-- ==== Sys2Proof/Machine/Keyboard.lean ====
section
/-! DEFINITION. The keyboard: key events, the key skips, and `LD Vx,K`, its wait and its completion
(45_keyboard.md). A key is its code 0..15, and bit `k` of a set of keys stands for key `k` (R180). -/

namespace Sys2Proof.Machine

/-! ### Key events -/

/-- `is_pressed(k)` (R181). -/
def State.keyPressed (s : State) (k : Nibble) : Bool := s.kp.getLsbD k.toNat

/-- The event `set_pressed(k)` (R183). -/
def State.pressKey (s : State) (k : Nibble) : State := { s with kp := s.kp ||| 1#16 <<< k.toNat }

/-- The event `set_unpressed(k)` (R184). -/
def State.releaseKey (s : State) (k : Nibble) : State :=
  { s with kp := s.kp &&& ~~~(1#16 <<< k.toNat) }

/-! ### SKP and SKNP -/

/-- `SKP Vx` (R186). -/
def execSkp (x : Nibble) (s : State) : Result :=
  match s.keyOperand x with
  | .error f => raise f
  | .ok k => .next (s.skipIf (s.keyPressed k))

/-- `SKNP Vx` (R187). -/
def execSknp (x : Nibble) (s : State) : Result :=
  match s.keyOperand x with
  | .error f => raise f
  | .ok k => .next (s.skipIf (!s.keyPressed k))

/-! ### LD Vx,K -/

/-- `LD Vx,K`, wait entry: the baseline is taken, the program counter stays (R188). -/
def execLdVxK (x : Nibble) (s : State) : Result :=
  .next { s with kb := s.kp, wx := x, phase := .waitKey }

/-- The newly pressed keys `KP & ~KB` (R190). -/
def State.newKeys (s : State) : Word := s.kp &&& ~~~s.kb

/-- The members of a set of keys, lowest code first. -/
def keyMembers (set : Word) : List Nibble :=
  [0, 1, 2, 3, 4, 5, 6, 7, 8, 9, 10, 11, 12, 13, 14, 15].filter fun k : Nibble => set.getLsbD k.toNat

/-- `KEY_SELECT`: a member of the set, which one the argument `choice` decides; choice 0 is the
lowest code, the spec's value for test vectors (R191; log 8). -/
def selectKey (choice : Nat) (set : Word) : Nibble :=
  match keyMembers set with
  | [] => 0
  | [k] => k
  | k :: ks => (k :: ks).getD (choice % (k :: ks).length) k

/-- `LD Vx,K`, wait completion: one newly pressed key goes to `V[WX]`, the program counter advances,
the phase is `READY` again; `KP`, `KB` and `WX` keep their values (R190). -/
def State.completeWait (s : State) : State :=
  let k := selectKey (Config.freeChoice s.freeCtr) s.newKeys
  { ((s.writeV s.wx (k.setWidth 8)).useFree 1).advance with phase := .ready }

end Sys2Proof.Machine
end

...

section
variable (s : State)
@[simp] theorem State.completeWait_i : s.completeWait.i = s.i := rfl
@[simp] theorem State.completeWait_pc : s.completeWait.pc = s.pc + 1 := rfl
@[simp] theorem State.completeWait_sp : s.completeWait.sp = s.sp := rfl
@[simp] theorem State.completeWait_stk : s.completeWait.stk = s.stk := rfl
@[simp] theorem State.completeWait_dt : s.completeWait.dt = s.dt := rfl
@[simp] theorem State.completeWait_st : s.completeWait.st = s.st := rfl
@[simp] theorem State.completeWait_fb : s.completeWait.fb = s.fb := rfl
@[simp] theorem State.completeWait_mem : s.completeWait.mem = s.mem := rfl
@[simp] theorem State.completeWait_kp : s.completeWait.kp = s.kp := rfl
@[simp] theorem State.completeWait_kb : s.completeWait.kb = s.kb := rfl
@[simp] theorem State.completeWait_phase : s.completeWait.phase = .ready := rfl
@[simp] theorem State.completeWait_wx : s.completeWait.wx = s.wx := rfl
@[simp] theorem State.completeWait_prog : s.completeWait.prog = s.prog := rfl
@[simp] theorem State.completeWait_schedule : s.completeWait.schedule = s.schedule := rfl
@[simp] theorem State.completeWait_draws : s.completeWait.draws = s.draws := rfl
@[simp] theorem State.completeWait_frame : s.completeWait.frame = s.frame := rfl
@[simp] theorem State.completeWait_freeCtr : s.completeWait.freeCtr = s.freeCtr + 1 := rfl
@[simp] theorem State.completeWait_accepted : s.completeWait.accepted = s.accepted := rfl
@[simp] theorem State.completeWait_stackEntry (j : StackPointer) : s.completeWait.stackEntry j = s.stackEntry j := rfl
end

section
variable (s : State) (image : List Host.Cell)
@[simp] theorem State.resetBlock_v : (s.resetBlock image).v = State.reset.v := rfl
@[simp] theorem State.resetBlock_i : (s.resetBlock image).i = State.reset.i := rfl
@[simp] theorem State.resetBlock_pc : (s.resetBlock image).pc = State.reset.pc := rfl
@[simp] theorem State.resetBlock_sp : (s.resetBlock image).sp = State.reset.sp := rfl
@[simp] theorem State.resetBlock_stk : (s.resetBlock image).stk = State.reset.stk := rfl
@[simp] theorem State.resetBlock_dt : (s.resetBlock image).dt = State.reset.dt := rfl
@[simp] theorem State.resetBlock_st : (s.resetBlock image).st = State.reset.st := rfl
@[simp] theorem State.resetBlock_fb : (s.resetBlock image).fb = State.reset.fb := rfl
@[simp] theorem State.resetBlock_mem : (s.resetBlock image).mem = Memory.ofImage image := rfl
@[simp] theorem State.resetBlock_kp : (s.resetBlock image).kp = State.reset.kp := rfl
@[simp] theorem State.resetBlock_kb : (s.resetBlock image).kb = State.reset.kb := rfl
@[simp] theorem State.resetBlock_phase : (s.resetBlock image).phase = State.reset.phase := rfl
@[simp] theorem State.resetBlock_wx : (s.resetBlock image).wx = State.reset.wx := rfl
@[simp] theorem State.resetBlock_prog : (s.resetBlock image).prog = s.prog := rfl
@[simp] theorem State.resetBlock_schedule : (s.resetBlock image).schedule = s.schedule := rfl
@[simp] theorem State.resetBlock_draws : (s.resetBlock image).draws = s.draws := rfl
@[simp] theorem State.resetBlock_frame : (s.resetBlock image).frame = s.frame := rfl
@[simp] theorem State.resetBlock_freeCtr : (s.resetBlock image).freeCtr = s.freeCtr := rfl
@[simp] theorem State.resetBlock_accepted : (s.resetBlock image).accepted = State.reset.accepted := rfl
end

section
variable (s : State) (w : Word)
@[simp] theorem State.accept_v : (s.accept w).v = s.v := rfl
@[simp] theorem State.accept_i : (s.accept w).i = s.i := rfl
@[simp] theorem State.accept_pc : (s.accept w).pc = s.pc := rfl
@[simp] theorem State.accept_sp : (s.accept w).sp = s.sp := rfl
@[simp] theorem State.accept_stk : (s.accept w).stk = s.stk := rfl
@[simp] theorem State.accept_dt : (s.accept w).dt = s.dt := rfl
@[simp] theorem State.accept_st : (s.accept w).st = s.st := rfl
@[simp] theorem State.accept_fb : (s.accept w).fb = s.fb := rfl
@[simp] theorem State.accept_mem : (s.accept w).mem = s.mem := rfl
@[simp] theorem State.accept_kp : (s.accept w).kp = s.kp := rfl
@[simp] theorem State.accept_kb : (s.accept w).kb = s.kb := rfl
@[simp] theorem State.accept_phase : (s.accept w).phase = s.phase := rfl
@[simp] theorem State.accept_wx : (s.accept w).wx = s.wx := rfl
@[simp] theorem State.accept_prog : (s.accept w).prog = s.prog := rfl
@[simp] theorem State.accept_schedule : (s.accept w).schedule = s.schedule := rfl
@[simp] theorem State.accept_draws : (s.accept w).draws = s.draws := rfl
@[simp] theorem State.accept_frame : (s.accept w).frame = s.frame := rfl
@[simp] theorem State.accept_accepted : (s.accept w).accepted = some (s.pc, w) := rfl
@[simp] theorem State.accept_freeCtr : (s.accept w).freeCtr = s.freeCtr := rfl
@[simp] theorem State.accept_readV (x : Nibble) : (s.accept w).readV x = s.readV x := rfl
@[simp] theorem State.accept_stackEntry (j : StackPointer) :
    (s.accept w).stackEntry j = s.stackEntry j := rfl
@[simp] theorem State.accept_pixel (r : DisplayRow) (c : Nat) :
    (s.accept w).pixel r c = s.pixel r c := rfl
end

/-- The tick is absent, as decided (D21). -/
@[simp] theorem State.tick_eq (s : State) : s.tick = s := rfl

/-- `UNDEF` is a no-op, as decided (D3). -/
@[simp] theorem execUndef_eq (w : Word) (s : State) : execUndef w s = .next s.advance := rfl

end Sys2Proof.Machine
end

◆ Aim of the task: Look above for the line that contains "image).draws = s.draws := rfl". Starting there, transcribe every line exactly until you have copied the line that contains "decided (D21). -/".

◆ Response below:
@[simp] theorem State.resetBlock_draws : (s.resetBlock image).draws = s.draws := rfl
@[simp] theorem State.resetBlock_frame : (s.resetBlock image).frame = s.frame := rfl
@[simp] theorem State.resetBlock_freeCtr : (s.resetBlock image).freeCtr = s.freeCtr := rfl
@[simp] theorem State.resetBlock_accepted : (s.resetBlock image).accepted = State.reset.accepted := rfl
end

section
variable (s : State) (w : Word)
@[simp] theorem State.accept_v : (s.accept w).v = s.v := rfl
@[simp] theorem State.accept_i : (s.accept w).i = s.i := rfl
@[simp] theorem State.accept_pc : (s.accept w).pc = s.pc := rfl
@[simp] theorem State.accept_sp : (s.accept w).sp = s.sp := rfl
@[simp] theorem State.accept_stk : (s.accept w).stk = s.stk := rfl
@[simp] theorem State.accept_dt : (s.accept w).dt = s.dt := rfl
@[simp] theorem State.accept_st : (s.accept w).st = s.st := rfl
@[simp] theorem State.accept_fb : (s.accept w).fb = s.fb := rfl
@[simp] theorem State.accept_mem : (s.accept w).mem = s.mem := rfl
@[simp] theorem State.accept_kp : (s.accept w).kp = s.kp := rfl
@[simp] theorem State.accept_kb : (s.accept w).kb = s.kb := rfl
@[simp] theorem State.accept_phase : (s.accept w).phase = s.phase := rfl
@[simp] theorem State.accept_wx : (s.accept w).wx = s.wx := rfl
@[simp] theorem State.accept_prog : (s.accept w).prog = s.prog := rfl
@[simp] theorem State.accept_schedule : (s.accept w).schedule = s.schedule := rfl
@[simp] theorem State.accept_draws : (s.accept w).draws = s.draws := rfl
@[simp] theorem State.accept_frame : (s.accept w).frame = s.frame := rfl
@[simp] theorem State.accept_accepted : (s.accept w).accepted = some (s.pc, w) := rfl
@[simp] theorem State.accept_freeCtr : (s.accept w).freeCtr = s.freeCtr := rfl
@[simp] theorem State.accept_readV (x : Nibble) : (s.accept w).readV x = s.readV x := rfl
@[simp] theorem State.accept_stackEntry (j : StackPointer) :
    (s.accept w).stackEntry j = s.stackEntry j := rfl
@[simp] theorem State.accept_pixel (r : DisplayRow) (c : Nat) :
    (s.accept w).pixel r c = s.pixel r c := rfl
end

/-- The tick is absent, as decided (D21). -/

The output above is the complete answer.